Recognition memory as a function of context

To assess participants’ memory, we calculated $d^{'}$ from signal detection theory (Green & Swets, 1966), which corrects for response bias. We corrected for perfect performance. In particular, in case of no false alarms, we added $0.5$ (i.e., a half trial), and in case of all hits, we subtracted $0.5$ (i.e., a half trial). A t-test for repeated measures showed a significantly higher recognition performance in the fitting context than in the unfitting context, $t (84) = 5.75$ , $p < 0.001$ , Cohen’s $d = 0.62$ (Fig. 1F).

Response bias (c)

Participants’ responses were more liberal in the fitting ( $M = - 0.08$ , $S D = 0.22$ ) than in the unfitting condition ( $M = 0.13$ , $S D = 0.29$ ), $t (84) = - 5.78$ , $p < 0.001$ , Cohen’s $d = - 0.63$ .

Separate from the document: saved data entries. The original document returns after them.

/-! ### Register fields (R20 to R23, R25) -/

/-- A scalar source: not 30 (R20). -/
def sSrc (r : BitVec 5) : Bool := r != 30
/-- A scalar destination: not 28 or 29 (R20). -/
def sDst (r : BitVec 5) : Bool := r != 28 && r != 29
/-- A scalar that is read and written: not 28, 29 or 30 (R20). -/
def sBoth (r : BitVec 5) : Bool := sSrc r && sDst r
/-- A pair: even and below 28 (R21). -/
def pair (r : BitVec 5) : Bool := r.getLsbD 0 == false && r.toNat < 28
/-- A vector register: below 16 (R22). -/
def vReg (r : BitVec 5) : Bool := r.toNat < 16
/-- A mask, extension or capability register in a 5-bit field: below 8. -/
def reg8 (r : BitVec 5) : Bool := r.toNat < 8
/-- A value of a type: a pair for a 64-bit type, a scalar source otherwise (R51). -/
def tSrc (t r : BitVec 5) : Bool := if is64 t then pair r else sSrc r
/-- A result of a type: a pair for a 64-bit type, a scalar destination otherwise (R51). -/
def tDst (t r : BitVec 5) : Bool := if is64 t then pair r else sDst r
/-- A value of an access of width `w` (0: 32 bits, 1: 64 bits) (R49, R106). -/
def wSrc (w : BitVec 1) (r : BitVec 5) : Bool := if w = 1 then pair r else sSrc r
/-- A result of width `w`. -/
def wDst (w : BitVec 1) (r : BitVec 5) : Bool := if w = 1 then pair r else sDst r
/-- The first of four message registers: 1 to 24 (R59). -/
def pegReg (r : BitVec 5) : Bool := 1 ≤ r.toNat && r.toNat ≤ 24

/-- The first condition of R52 that fails, checked in the order 0x02, 0x03, 0x04, 0x05. -/
def firstIllegal (operand type scope register : Bool) : Option Illegal :=
  if !operand then some .operand
  else if !type then some .type
  else if !scope then some .scope
  else if !register then some .register
  else none

/-- Only register fields can fail. -/
abbrev regsOnly (register : Bool) : Option Illegal := firstIllegal true true true register

/-- The integer operations without an immediate form (R106). -/
def aluIllegal (d a b : BitVec 5) (w : BitVec 1) : Option Illegal :=
  regsOnly (wDst w d && wSrc w a && wSrc w b)

/-- The shifts and rotates of R106, fn 13 to 16: `h` is RES when `I` = 0 or `W` = 0. -/
def shiftIllegal (d a b : BitVec 5) (w ibit hbit : BitVec 1) : Option Illegal :=
  firstIllegal (hbit = 0 || (ibit = 1 && w = 1)) true true
    (wDst w d && wSrc w a && (ibit = 1 || wSrc w b))

/-- `CLZ`, `CTZ`, `POPC` (R106). -/
def unaryIllegal (d a : BitVec 5) (w : BitVec 1) : Option Illegal := regsOnly (wDst w d && wSrc w a)

/-- Scalar floating-point forms d, a, b of TG1 (R133). -/
def fpIllegal (d a b t : BitVec 5) : Option Illegal :=
  firstIllegal true (tg1 t) true (tDst t d && tSrc t a && tSrc t b)

/-- Scalar floating-point forms d, a (R133, R138). -/
def fpUnaryIllegal (group : Bool) (d a t : BitVec 5) : Option Illegal :=
  firstIllegal true group true (tDst t d && tSrc t a)

/-- Vector forms vd, va, vb of TG1 (R133). -/
def vIllegal (d a b t : BitVec 5) : Option Illegal := firstIllegal true (tg1 t) true (vReg d && vReg a && vReg b)

/-- Vector forms vd, va (R133, R138). -/
def vUnaryIllegal (group : Bool) (d a : BitVec 5) : Option Illegal := firstIllegal true group true (vReg d && vReg a)

/-- `FRND` needs one type twice, with a code from 8 to 16 (R139). -/
def frndTypes (s t : BitVec 5) : Bool := s = t && 8 ≤ t.toNat && t.toNat ≤ 16

/-- The ordering and scope of an MR or MA form: `ord` is one the instruction takes, and a scope needs an ordering
(R52, R59, R60). -/
def ordOk (allowed : Bool) (ord : BitVec 2) (scope : BitVec 3) : Bool := allowed && (ord != 0 || scope = 0)

/-- A scope code is below 6 (R11). -/
def scopeOk (scope : BitVec 3) : Bool := scope.toNat < 6

/-- Loads allow `ord` 0 and 1 (R59). -/
def ordLd (ord : BitVec 2) : Bool := ord = 0 || ord = 1
/-- Stores allow `ord` 0 and 2 (R59). -/
def ordSt (ord : BitVec 2) : Bool := ord = 0 || ord = 2

/-- The register field of `SPILL` and `FILL` by class (R166). -/
def spillReg (cls : BitVec 3) (d : BitVec 5) : Bool :=
  match cls.toNat with
  | 0 => d.toNat ≤ 27 || d = 31
  | 1 => d.getLsbD 0 == false && d.toNat ≤ 26
  | 2 => vReg d
  | _ => reg8 d

/-- `SPILL` and `FILL` (R166). -/
def spillIllegal (d a : BitVec 5) (cls : BitVec 3) : Option Illegal :=
  firstIllegal (cls.toNat < 6) true true (spillReg cls d && sSrc a)

/-- The atomics of R167; `both` is true of `ACAS`, which reads and writes `d`. -/
def atomicIllegal (both : Bool) (d a b : BitVec 5) (ord : BitVec 2) (scope : BitVec 3) (w : BitVec 1) :
    Option Illegal :=
  firstIllegal (ordOk true ord scope) true (scopeOk scope)
    (wDst w d && (!both || wSrc w d) && sSrc a && wSrc w b)

/-- A scope field that must name 1 to 5 (R179, R212). -/
def scope15 (scope : BitVec 3) (register : Bool) : Option Illegal :=
  firstIllegal (scope != 0) true (scopeOk scope) register
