/-- Major 0x6A of R59. -/
def decodeMajor6A (w : BitVec 32) : Except Illegal Instr :=
  match (w.extractLsb' 6 3).toNat with
  | 0 => if w.extractLsb' 9 15 = 0 ∧ w.extractLsb' 0 3 = 0 then .ok (.bar (w.extractLsb' 3 3)) else .error .operand
  | 1 => if w.extractLsb' 9 10 = 0 ∧ w.extractLsb' 0 3 = 0 then .ok (.barw (w.extractLsb' 19 5) (w.extractLsb' 3 3)) else .error .operand
  | 2 => if w.extractLsb' 9 10 = 0 ∧ w.extractLsb' 0 3 = 0 then .ok (.barq (w.extractLsb' 19 5) (w.extractLsb' 3 3)) else .error .operand
  | _ => .error .unassigned

/-- Major 0x6B of R59. -/
def decodeMajor6B (w : BitVec 32) : Except Illegal Instr :=
  match (w.extractLsb' 6 3).toNat with
  | 0 => if w.extractLsb' 9 10 = 0 ∧ w.extractLsb' 3 3 = 0 then .ok (.qpoll (w.extractLsb' 19 5) (w.extractLsb' 0 3)) else .error .operand
  | 1 => if w.extractLsb' 19 5 = 0 ∧ w.extractLsb' 3 3 = 0 then .ok (.qsend (w.extractLsb' 14 5) (w.extractLsb' 9 5) (w.extractLsb' 0 3)) else .error .operand
  | 2 => if w.extractLsb' 19 5 = 0 ∧ w.extractLsb' 3 3 = 0 then .ok (.qsendd (w.extractLsb' 14 5) (w.extractLsb' 9 5) (w.extractLsb' 0 3)) else .error .operand
  | _ => .error .unassigned

/-- Major 0x70 of R59. -/
def decodeMajor70 (w : BitVec 32) : Except Illegal Instr :=
  match (w.extractLsb' 19 5).toNat with
  | 0 => if w.extractLsb' 0 1 = 0 then .ok (.mlda (w.extractLsb' 14 5) (w.extractLsb' 9 5) (w.extractLsb' 6 3) (w.extractLsb' 1 5)) else .error .operand
  | 1 => if w.extractLsb' 0 1 = 0 then .ok (.mldb (w.extractLsb' 14 5) (w.extractLsb' 9 5) (w.extractLsb' 6 3) (w.extractLsb' 1 5)) else .error .operand
  | 2 => if w.extractLsb' 9 5 = 0 ∧ w.extractLsb' 0 1 = 0 then .ok (.mtbl (w.extractLsb' 14 5) (w.extractLsb' 6 3) (w.extractLsb' 1 5)) else .error .operand
  | _ => .error .unassigned

/-- Major 0x72 of R59. -/
def decodeMajor72 (w : BitVec 32) : Except Illegal Instr :=
  match (w.extractLsb' 6 3).toNat with
  | 0 => if w.extractLsb' 9 15 = 0 ∧ w.extractLsb' 0 6 = 0 then .ok .mpass else .error .operand
  | 1 => if w.extractLsb' 19 5 = 0 ∧ w.extractLsb' 9 5 = 0 ∧ w.extractLsb' 0 6 = 0 then .ok (.mwait (w.extractLsb' 14 5)) else .error .operand
  | 2 => if w.extractLsb' 9 5 = 0 ∧ w.extractLsb' 0 6 = 0 then .ok (.mpoll (w.extractLsb' 19 5) (w.extractLsb' 14 5)) else .error .operand
  | 3 => if w.extractLsb' 9 15 = 0 ∧ w.extractLsb' 2 4 = 0 then .ok (.mzero (w.extractLsb' 0 2)) else .error .operand
  | _ => .error .unassigned

/-- Major 0x75 of R59. -/
def decodeMajor75 (w : BitVec 32) : Except Illegal Instr :=
  match (w.extractLsb' 6 3).toNat with
  | 0 => if w.extractLsb' 9 10 = 0 ∧ w.extractLsb' 0 3 = 0 then .ok (.cpy (w.extractLsb' 19 5) (w.extractLsb' 3 3)) else .error .operand
  | 1 => if w.extractLsb' 9 5 = 0 ∧ w.extractLsb' 0 3 = 0 then .ok (.cpyc (w.extractLsb' 19 5) (w.extractLsb' 14 5) (w.extractLsb' 3 3)) else .error .operand
  | 2 => if w.extractLsb' 19 5 = 0 ∧ w.extractLsb' 9 5 = 0 ∧ w.extractLsb' 0 6 = 0 then .ok (.cpyw (w.extractLsb' 14 5)) else .error .operand
  | 3 => if w.extractLsb' 9 5 = 0 ∧ w.extractLsb' 0 6 = 0 then .ok (.cpyq (w.extractLsb' 19 5) (w.extractLsb' 14 5)) else .error .operand
  | _ => .error .unassigned

/-- Major 0x76 of R59. -/
def decodeMajor76 (w : BitVec 32) : Except Illegal Instr :=
  match (w.extractLsb' 6 3).toNat with
  | 0 => if w.extractLsb' 19 5 = 0 ∧ w.extractLsb' 9 5 = 0 then .ok (.gcon (w.extractLsb' 14 5) (w.extractLsb' 0 6)) else .error .operand
  | 1 => if w.extractLsb' 9 10 = 0 then .ok (.gres (w.extractLsb' 19 5) (w.extractLsb' 0 6)) else .error .operand
  | 2 => if w.extractLsb' 9 5 = 0 then .ok (.barmax (w.extractLsb' 19 5) (w.extractLsb' 14 5) (w.extractLsb' 0 6)) else .error .operand
  | _ => .error .unassigned

/-- Major 0x77 of R59. -/
def decodeMajor77 (w : BitVec 32) : Except Illegal Instr :=
  match (w.extractLsb' 6 3).toNat with
  | 0 => if w.extractLsb' 0 6 = 0 then .ok (.fork (w.extractLsb' 19 5) (w.extractLsb' 14 5) (w.extractLsb' 9 5)) else .error .operand
  | 1 => if w.extractLsb' 9 15 = 0 ∧ w.extractLsb' 0 6 = 0 then .ok .choose else .error .operand
  | 2 => if w.extractLsb' 9 15 = 0 ∧ w.extractLsb' 0 6 = 0 then .ok .abandon else .error .operand
  | 3 => if w.extractLsb' 9 5 = 0 ∧ w.extractLsb' 0 3 = 0 then .ok (.dopen (w.extractLsb' 19 5) (w.extractLsb' 14 5) (w.extractLsb' 3 3)) else .error .operand
  | 4 => if w.extractLsb' 9 15 = 0 ∧ w.extractLsb' 0 6 = 0 then .ok .dclose else .error .operand
  | 5 => if w.extractLsb' 9 10 = 0 ∧ w.extractLsb' 0 6 = 0 then .ok (.vstat (w.extractLsb' 19 5)) else .error .operand
  | _ => .error .unassigned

Our concluding analysis explored a potential mechanism underlying the observed effect, grounded in a probabilistic framework of context-dependent learning and stochastic reasoning. This framework posits that memory performance improves as a function of the probabilistic accumulation and integration of retrieval cues, with context acting as a latent variable that organizes and constrains memory processes (Heald, Wolpert & Lengyel, 2023). More precisely, in the fitting condition, where a significant, uniform segment of information spans two sentences, memory performance likely peaks. Thus, relatedness and memory performance should be less related as compared to the unfitting condition, where the relatedness of the two sentences is lower and potentially more heterogeneous. In the latter condition, there is more room for improvement in memory performance. Consequently, in this condition, we expect a significant positive relation, with increases in relatedness of the two sentences leading to noticeable improvements in memory performance. If this is true, we should observe a significant interaction between context (fitting vs. unfitting) and the degree of relatedness, with higher relatedness values, approximating higher memory performance in the unfitting condition but not necessarily in the fitting condition.

To test this framework on the machine data, we fitted a linear mixed-effect model with memorability as the dependent variable, context (fitting, unfitting) as a categorical fixed effect, relatedness as a continuous fixed effect, and sentence id as a random intercept (Fig. 2A). Submitting this model to a type-2 ANOVA showed a significant interaction of context and relatedness, $χ^{2} (1) = 86.37$ , $p < 0.001$ . As predicted, in the unfitting condition, higher relatedness values estimate higher memory performance. This effect is weaker in the fitting condition. Further, the main effects of condition, $χ^{2} (1) = 259.51$ , $p < 0.001$ , and relatedness, $χ^{2} (1) = 31.23$ , $p < 0.001$ , were significant.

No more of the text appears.